◆ ASSIGNMENT
In the entries that follow, the first line to write out is the one containing "x.dty / 8))))⟩", and the last is the one containing "match if x.b". Reproduce that stretch exactly, with nothing before or after it.
────────────────────────────────────────
-- ==== Sys2Proof/Machine/BlocksC.lean ====
section
/-!
DEFINITION. The blocks of the families Safety, Axis, Communication, Mailbox and Recorder (spec/04_block_library.md R116 to
R129).
-/
namespace Sys2Proof.Machine

/-! ## Safety (R116 to R122) -/

/-- A program fault staged for the commit instant: descriptor and instance address in the payload (R122). -/
def BIn.fault (x : BIn) (code : Nat) : Effect := .record none (BitVec.ofNat 16 code) [wd x.d, wd x.iref]

/-- Two BOOL outputs. -/
def out2 (a b : Bool) : List (Option Word) := [some (b2w a), some (b2w b)]

def blkGuard : BlockDef := ⟨isOpc 0x341, sameIn, sameOut, 1, fun x =>
  let tested := bit (x.iw 1) 0 || (!x.b 0 && x.b 1)
  let tpend := x.b 2 && !tested
  ⟨out2 (x.b 0 && x.b 1 && !tpend) tpend, [b2w tested], false, []⟩⟩

/-- TMAX (R119): 0 stands for 5 s, other values are clamped to 100 ms to 10 s. -/
def resetTmax (t : Int) : Int := if t = 0 then 5000000 else max 100000 (min 10000000 t)

def blkReset : BlockDef := ⟨isOpc 0x342, fun _ _ k => pick [tBOOL, tBOOL, tTIME] k, sameOut, 2, fun x =>
  let rst := x.b 0
  let qr := x.b 1
  let t0 := x.et
  let armed := bit (x.iw 2) 0
  let m := bit (x.iw 2) 1
  let stuck := bit (x.iw 2) 2
  let w2 (a s : Bool) : Word := wd (b2n a + 2 * b2n (rst && qr) + 4 * b2n s)
  if !qr then ⟨out2 false stuck, [0, w2 false stuck], false, []⟩
  else if !rst then ⟨out2 false false, [0, w2 true false], false, []⟩
  else
    let t := timeAdd t0 x.dt
    let now := decide (resetTmax (x.time 2) < t) && !stuck
    let st := stuck || now
    ⟨out2 (armed && !m) st, [wi t, w2 (armed && !st) st], false, if now then [x.fault 0x0881] else []⟩⟩

/-- ANTIV and EQUIV (R120): `run` and `demand` say which of the two agreeing states the pair is in. -/
def pairSem (run demand : Bool → Bool → Bool) (x : BIn) : BOut :=
  let a := x.b 0
  let b := x.b 1
  let disc := bit (x.iw 2) 0
  if !x.b 2 then ⟨out2 false disc, [0, b2w disc], false, []⟩
  else if run a b then ⟨out2 (!disc) disc, [0, b2w disc], false, []⟩
  else if demand a b then ⟨out2 false false, [0, 0], false, []⟩
  else
    let t := timeAdd x.et x.dt
    let d := disc || decide (x.time 3 < t)
    ⟨out2 false d, [wi t, b2w d], false, if d && !disc then [x.fault 0x0882] else []⟩

def pairIn (_ _ k : Nat) : Nat := pick [tBOOL, tBOOL, tBOOL, tTIME] k

def blkAntiv : BlockDef := ⟨isOpc 0x343, pairIn, sameOut, 2, pairSem (fun a b => a && !b) (fun a b => !a && b)⟩
def blkEquiv : BlockDef := ⟨isOpc 0x344, pairIn, sameOut, 2, pairSem (fun a b => a && b) (fun a b => !a && !b)⟩

def blkFbmon : BlockDef := ⟨isOpc 0x345, fun _ _ k => pick [tBOOL, tBOOL, tBOOL, tTIME, tBOOL] k, sameOut, 2, fun x =>
  let cmd := x.b 0
  let fb := x.b 1
  let qfb := x.b 2
  let flt0 := bit (x.iw 2) 0
  let t := if !qfb || fb != cmd then timeAdd x.et x.dt else 0
  let flt := flt0 || decide (x.time 3 < t) || (cmd && !bit (x.iw 2) 1 && fb)
  let clear := x.b 4 && !cmd && !fb && qfb
  let t' := if clear then 0 else t
  let flt' := flt && !clear
  ⟨out2 (cmd && !flt') flt', [wi t', wd (b2n flt' + 2 * b2n cmd)], false,
    if flt && !flt0 then [x.fault 0x0883] else []⟩⟩

/-! ## Axis (R123 to R125) -/

def blkSpeed : BlockDef := ⟨isOpc 0x381, fun _ _ _ => tPOS, sameOut, 2, fun x =>
  let v := if x.dt = 0 || !bit (x.iw 2) 0 then 0
    else satRes tDINT (Int.tdiv (sfld (x.w 0 - x.iw 1) 0 32 * 1000000) x.dt)
  .qi [v] [x.w 0, 1]⟩
def blkCmparm : BlockDef := ⟨isOpc 0x382, fun _ _ k => pick [tUDINT, tUDINT, tPOS, tUDINT, tBOOL] k, fun _ _ => tUDINT, 1,
  fun x => ⟨[some x.rep], [0], false, [.arm x.iref (x.w 0).toNat (x.w 1).toNat (x.w 2) (x.w 3) (x.b 4)]⟩⟩
def blkSmosel : BlockDef := ⟨isOpc 0x383, sameIn, sameOut, 1, fun x =>
  ⟨[some x.rep], [0], false, [.select x.iref (x.w 0).toNat (x.w 1)]⟩⟩

/-! ## Communication (R126) -/

def blkQchk : BlockDef := ⟨isOpc 0x3c1, fun _ _ k => pick [tUDINT, tTIME] k, fun _ k => pick [tBOOL, tTIME] k, 0, fun x =>
  let age := fld (x.w 0) 0 24
  .q2 (b2w (bit (x.w 0) 31 && decide ((age : Int) ≤ x.time 1))) (wd age)⟩
def blkPack : BlockDef := ⟨isOpc 0x3c2, fun _ _ _ => tBOOL, sameOut, 0, fun x =>
  .q (packBits x.ins.length fun k => x.b k)⟩
def blkUnpack : BlockDef := ⟨isOpc 0x3c3, sameIn, boolOut, 0, fun x =>
  ⟨(List.range x.nout).map fun k => some (b2w (bit (x.w 0) k)), [], false, []⟩⟩
def blkBswap : BlockDef := ⟨isOpc 0x3c4, sameIn, sameOut, 0, fun x =>
  .q (wd (beNat (bytesLE (x.w 0) (tyWidth x.dty / 8))))⟩

/-! ## Mailbox and recorder (R127 to R129) -/

def blkMbsend : BlockDef := ⟨isOpc 0x401, fun _ _ k => pick [tBOOL, tUDINT, tDWORD] k, fun _ _ => tUDINT, 1, fun x =>
  ⟨[some x.rep], [0], false, if x.b 0 then [.message x.iref (x.w 1).toNat (x.ins.drop 2)] else []⟩⟩
/-- MBRECV (R128): of a message shorter than its words, the words it has not stay unwritten (DESIGN CHOICE, log entry 63). -/
def blkMbrecv : BlockDef := ⟨isOpc 0x402, fun _ _ k => pick [tBOOL, tUDINT] k, fun _ k => pick [tUDINT, tUDINT, tDWORD] k, 1,
  fun x =>
    let ch := (x.w 1).toNat
    match if x.b 0 then x.mb.find? (fun m => m.1 == ch) else none with
    | none => ⟨[some 0, none], [0], false, []⟩
    | some (_, sep, ws) =>
      ⟨[some (wd ws.length), some (wd sep)] ++ ws.map some, [0], false, [.pop ch]⟩⟩
def blkRecev : BlockDef := ⟨isOpc 0x441, fun _ _ k => pick [tBOOL, tUDINT, tDWORD] k, fun _ _ => tUDINT, 1, fun x =>
  ⟨[some x.rep], [b2w (x.b 0)], false,
    if x.b 0 && !bit (x.iw 1) 0 then [.record (some x.iref) (BitVec.ofNat 16 (x.w 1).toNat) (x.ins.drop 2)] else []⟩⟩

/-! ## The library (R93) -/

/-- Every block of the library but CONV. -/
def library : List BlockDef :=
  [blkAnd, blkOr, blkXor, blkNot, blkShl, blkShr, blkRol, blkRor, blkMove, blkEq, blkNe, blkLt, blkLe, blkGt, blkGe, blkWin,
    blkHyst, blkAdd, blkSub, blkMul, blkDiv, blkMod, blkAddS, blkSubS, blkMulS, blkAbs, blkSqrt, blkMuldiv] ++
  [blkTrunc, blkSel, blkMux, blkMin, blkMax, blkLimit, blkRTrig, blkFTrig, blkSr, blkRs, blkTon, blkTof, blkTp, blkTacc, blkCtu,
    blkCtd, blkCtud, blkLag1, blkDebnc, blkMavg, blkRatel, blkPi, blkPid, blkLin, blkScale, blkLookup, blkSeq, blkSeqt] ++
  [blkGuard, blkReset, blkAntiv, blkEquiv, blkFbmon, blkSpeed, blkCmparm, blkSmosel, blkQchk, blkPack, blkUnpack, blkBswap,
    blkMbsend, blkMbrecv, blkRecev]

/-- The block with an opcode; CONV's member carries its source type (R103). -/
def blockOf (opc : Nat) : Option BlockDef :=
  if 0x110 ≤ opc ∧ opc ≤ 0x11c then some (blkConvOf (opc - 0x110)) else library.find? fun b => b.opc opc

/-- Any CONV. -/
def isConv (o : Nat) : Bool := 0x110 ≤ o && o ≤ 0x11c

end Sys2Proof.Machine
end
────────────────────────────────────────
◆ RESULT FOR THIS TASK
  .q (wd (beNat (bytesLE (x.w 0) (tyWidth x.dty / 8))))⟩

/-! ## Mailbox and recorder (R127 to R129) -/

def blkMbsend : BlockDef := ⟨isOpc 0x401, fun _ _ k => pick [tBOOL, tUDINT, tDWORD] k, fun _ _ => tUDINT, 1, fun x =>
  ⟨[some x.rep], [0], false, if x.b 0 then [.message x.iref (x.w 1).toNat (x.ins.drop 2)] else []⟩⟩
/-- MBRECV (R128): of a message shorter than its words, the words it has not stay unwritten (DESIGN CHOICE, log entry 63). -/
def blkMbrecv : BlockDef := ⟨isOpc 0x402, fun _ _ k => pick [tBOOL, tUDINT] k, fun _ k => pick [tUDINT, tUDINT, tDWORD] k, 1,
  fun x =>
    let ch := (x.w 1).toNat
    match if x.b 0 then x.mb.find? (fun m => m.1 == ch) else none with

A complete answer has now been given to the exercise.